To Beechy Crash!
The phone rang this morning, this brilliant, warm morning, and Shila's voice said, "So when are you and Chet going on the Loop?"
"When you get here!"
She rolled up at 12:15, having to get back to work on a client at 2:30 (Shila does craniosacral and polarity therapy). Liam and I were booted, jacketed and ready to roll. We decided, despite the time crunch, to explore the streambed to the east of our house, which entails some scrambling over boulders and climbing on hands and knees. While I got down in this valley fairly often when we first moved here in 1992, it had been several years since I'd hiked the whole thing, and I was eager to see what changes had taken place.
This is some of the nicest forest on our land--big beeches and lots of oaks. If you want to find a black-and-white warbler in the spring, this is the place to go. The landforms are spectacular, and best of all there's a lot of big rock and a permanent stream--one that dives underground for several hundred yards in dry spells, and magically reappears in a huge boulder garden!
When we first discovered the boulder garden, a giant beech had crashed down across it. We named the spot Beechy Crash. That was 14 years ago. Here's what the beech looks like now:It's going back to the forest mould; part of it has simply melted away. It's no longer a major feature of the landscape. When it's gone, will this spot still be Beechy Crash?
This is a humid microclimate, and it has fabulous mosses. Backlit, the shades of vivid emerald are stunning. Chet briefly considered walking across the streambed on these logs, then discarded the idea. He did canter up and down the steep slopes like a fawn, having the time of his life. I really believe that in order to reach its full potential, every dog deserves a daily hike. I think that's true of people, too, but there's so much we deny ourselves in the name of duty and work. I watch Chet flying up and down the forested hills, and I think that Chet's gait in the forest is to mine as flying is to crawling. Not to mention all the things he smells and senses, of which I have no inkling. Shila and I were so proud of Liam. It's not every six-year-old who could take a two-hour, strenuous hike that ends with an all-fours climb up a small mountainette. I climbed behind him so as to catch him should he roll down the slope. Shila and I definitely could have used someone behind us. We wound up on our backsides and stomachs more than once.
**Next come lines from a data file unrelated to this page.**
/-- 44_exchange R160, R162, R163; 60_exceptions R208, R212: the faults of REQUEST_STATUS and of I2C_EXCHANGE in the order of the tests,
each with the lengths and shapes of its own code. A fault of the receive half leaves the request sent. -/
def Obligations.RequestAndResponseFaultsInOrder : Prop :=
  ∀ (s : State) (target cmd : Byte) (i : Instr) (p : List Byte), s.phase = .idle → s.targetId = some target →
    (family cmd = .reqRd ∧ i = .requestStatus cmd.toNat ∧ p = [s.cfg.readTrigger]
      ∨ family cmd = .reqI2c ∧ i = .i2cExchange cmd.toNat p ∧ p.length = payloadSize (shapeOf cmd)) →
    ∃ t, exec i s = .next t
      ∧ t.targetId = s.targetId ∧ t.cfg = s.cfg ∧ t.inputs = s.inputs ∧ t.phase = .idle
      ∧ (∀ n, s.wire.writeAnswer = .raise n →
          t.fault = .transportError ∧ t.out = Outputs.empty ∧ t.wire.incoming = s.wire.incoming
            ∧ t.wire.outgoing = s.wire.outgoing ++ (sealedRequest cmd target p).take n)
      ∧ (s.wire.writeAnswer = .accept →
          t.wire.outgoing = s.wire.outgoing ++ sealedRequest cmd target p
            ∧ (match (s.wire.read (frameLength (cmd + 0x10#8))).1 with
              | none => t.fault = .transportError ∧ t.out = Outputs.empty
              | some R =>
                if (decodePass s.cfg.strictUnknown R).fault ≠ .none then
                  t.fault = (decodePass s.cfg.strictUnknown R).fault ∧ t.out = Outputs.empty
                else if R.head? ≠ some 0xAA#8 then t.fault = .responseUnmarked ∧ t.out = Outputs.empty
                else if (decodePass s.cfg.strictUnknown R).frame.shape ≠ some (shapeOf (cmd + 0x10#8))
                    ∨ need R ≠ some R.length then
                  t.fault = .responseShape ∧ t.out = Outputs.empty
                else t.fault = .none ∧ t.out.valid.isSome = true))

/-- 44_exchange R152, R160; 60_exceptions R200, R207: REQUEST_STATUS and I2C_EXCHANGE without a target id or outside their operand conditions
are refused, and `fault` alone changes. -/
def Obligations.StatusAndI2cRefusedOutsideConditions : Prop :=
  ∀ (s : State) (command : Int) (raw : List Byte), s.phase = .idle →
    (s.targetId = none ∨ command < 0x40 ∨ 0x43 < command →
      exec (.requestStatus command) s = .next { s with fault := .refused })
    ∧ (s.targetId = none ∨ command < 0x60 ∨ 0x63 < command
        ∨ raw.length ≠ payloadSize (shapeOf (BitVec.ofInt 8 command)) →
      exec (.i2cExchange command raw) s = .next { s with fault := .refused })

/-! ## Rules of the whole machine -/

/-- 60_exceptions R200: an instruction that ends refused has changed `fault` and nothing else. -/
def Obligations.RefusalChangesFaultAlone : Prop :=
  ∀ (i : Instr) (s t : State), exec i s = .next t → t.fault = .refused → t = { s with fault := .refused }

/-- 10_state R21, 60_exceptions R207: an operation issued while another runs is refused, whatever it is. -/
def Obligations.BusyBlockRefusesEveryOperation : Prop :=
  ∀ (i : Instr) (s : State), s.phase ≠ .idle → exec i s = .next { s with fault := .refused }

/-- 10_state R20, 60_exceptions R209, R211: an instruction that ends faulted leaves no result output, keeps the parameters, the target id,
the transport handle and the inputs to come, and leaves the sequencer idle for the next operation. -/
def Obligations.FaultEndsTheOperationAlone : Prop :=
  ∀ (i : Instr) (s t : State), exec i s = .next t → t.faulted →
    t.out = Outputs.empty ∧ t.phase = .idle ∧ t.targetId = s.targetId ∧ t.wire.isOpen = s.wire.isOpen
      ∧ t.cfg = s.cfg ∧ t.inputs = s.inputs

/-- 20_memory R36, R43, R44: no instruction makes more than one write or more than one read, or opens or closes the transport; what it
writes is appended to the outgoing stream, at most 27 bytes; and one that is no exchange operation leaves the wire as it was. -/
def Obligations.ExchangesMakeAtMostOneWriteAndOneRead : Prop :=
  ∀ (i : Instr) (s t : State), exec i s = .next t →
    t.wire.isOpen = s.wire.isOpen
      ∧ t.wire.writeCalls ≤ s.wire.writeCalls + 1 ∧ t.wire.readCalls ≤ s.wire.readCalls + 1
      ∧ s.wire.outgoing <+: t.wire.outgoing ∧ t.wire.outgoing.length ≤ s.wire.outgoing.length + 27
      ∧ ((∀ c a b d, i ≠ .sendSetting c a b d) → (∀ c a b d, i ≠ .verifySettingResponse c a b d) →
          (∀ c, i ≠ .requestStatus c) → (∀ c raw, i ≠ .i2cExchange c raw) → t.wire = s.wire)

/-- 10_state R12, 70_reset_and_hazards R247: no step but one that takes SET_TARGET changes `TARGET_ID`, a confirmed "set device id" among them. -/
def Obligations.OnlySetTargetChangesTheTarget : Prop :=
  ∀ (s t : State), step s = .next t → t.targetId ≠ s.targetId →
    ∃ (r : Request) (rest : List Input) (id : Int), s.inputs = .request r :: rest
      ∧ decode r = .ok (.setTarget id) ∧ t.targetId = some (byteOf id)

/-- 10_state R10, R11; 44_exchange R149: no operation reads a transient register. From two idle states with the same parameters, target
id, wire and inputs, an instruction ends alike: the same fault, target id and wire, unless refused the same outputs, and the same
Frame to read. So does a step that takes a request or a pseudo-operation of the surface, and every step keeps the two states alike
in their persistent part and idle. -/
def Obligations.NoOperationReadsTransientState : Prop :=
  ∀ (s₁ s₂ t₁ t₂ : State), SamePersistent s₁ s₂ → s₁.phase = .idle → s₂.phase = .idle →
    (∀ i : Instr, exec i s₁ = .next t₁ → exec i s₂ = .next t₂ → SameOutcome t₁ t₂)
      ∧ (step s₁ = .next t₁ → step s₂ = .next t₂ →
          SamePersistent t₁ t₂ ∧ t₁.phase = .idle ∧ t₂.phase = .idle
            ∧ ((∃ r rest, s₁.inputs = .request r :: rest) ∨ (∃ op rest, s₁.inputs = .surface op :: rest) →
                SameOutcome t₁ t₂))

/-- The legal states are closed under every step, of any input (10_state R15, R16, R19, R20, R21; 43_encode R133; 44_exchange R151,
R155; keeping the sequencer idle between steps is log 19's reading). -/
def Obligations.StepKeepsLegality : Prop :=
  ∀ s t : State, s.Legal → step s = .next t → t.Legal

/-- The machine after reset is in a legal state (10_state R24). -/
def Obligations.ResetIsLegal : Prop := State.reset.Legal

/-- 10_state R24: what reset leaves where the rule gives a value: no target id, no Frame, no status output or result, no fault, the
sequencer idle; and `STRICT_UNKNOWN` off (00_scope R5). -/
def Obligations.ResetLeavesTheSpecifiedValues : Prop :=
  State.reset.targetId = none
    ∧ State.reset.frame = ⟨none, none, none, none, none, none, none⟩
    ∧ State.reset.out = ⟨none, none, none, none, none, none, none⟩
    ∧ State.reset.fault = .none
    ∧ State.reset.phase = .idle
    ∧ State.reset.cfg.strictUnknown = false

/-- A step takes the input at the head of the list; where it is a request that decodes to an instruction, the step is the
instruction's execution with that input taken away, and a word of the opcode table put before the step runs in the state itself
(log 1). -/
def Obligations.StepRunsTheDecodedRequest : Prop :=
  (∀ (s : State) (r : Request) (rest : List Input) (i : Instr), s.inputs = .request r :: rest →
      decode r = .ok i → step s = exec i { s with inputs := rest })
    ∧ (∀ (s : State) (nbits w : Nat) (i : Instr), decodeTableWord nbits w = some i →
        step (s.withFetchWord nbits w) = exec i s)
    ∧ (∀ s : State, s.inputs = [] → step s = .next s)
Down in the hollow is an old car that was once used to pump oil out of a now-defunct shallow well. The well owners came down once a day with a big can of gasoline, and they kept the car running for days on end. Now, it's a silent monument to the 70's oil boom, startling to come upon in the middle of the woods.
A tree has grown up between the bumper and body, and copperheads like to shelter in it in the summer. Chet was game to pose on its rusty hood. Chet's game for anything.
A big cave along the stream had signs that it was inhabited: an ancient and many-times renovated eastern phoebe nest, and a nice white-footed mouse nest, made of chewed up oak leaves. I poked it gently with my finger, and an adult female mouse and three small gray babies squirted out and hid in a crevice, their bulging eyes seemingly seeing everything and nothing at all.
We ended with a scramble up the mountainette, Chet on a leash in case the cows might be near,which was punctuated by the discovery of a nice ravine salamander (an Appalachian specialty that's not found elsewhere). This is our commonest salamander, found under damp doormats. Then Shila lit out for her office, while Liam and Chet and I meandered home slowly, in springlike shirtsleeves, enjoying the wheatwheatwheat of tufted titmice and the spring song of white-breasted nuthatches.
As I write, it's almost 6 p.m., and it's still just barely light outside. Spring is coming, there's no stopping it now. Sure, it'll snow again, and it'll be rotten cold and wet again, but the days are getting longer, the moon is full, and I can feel life returning to the good earth tonight.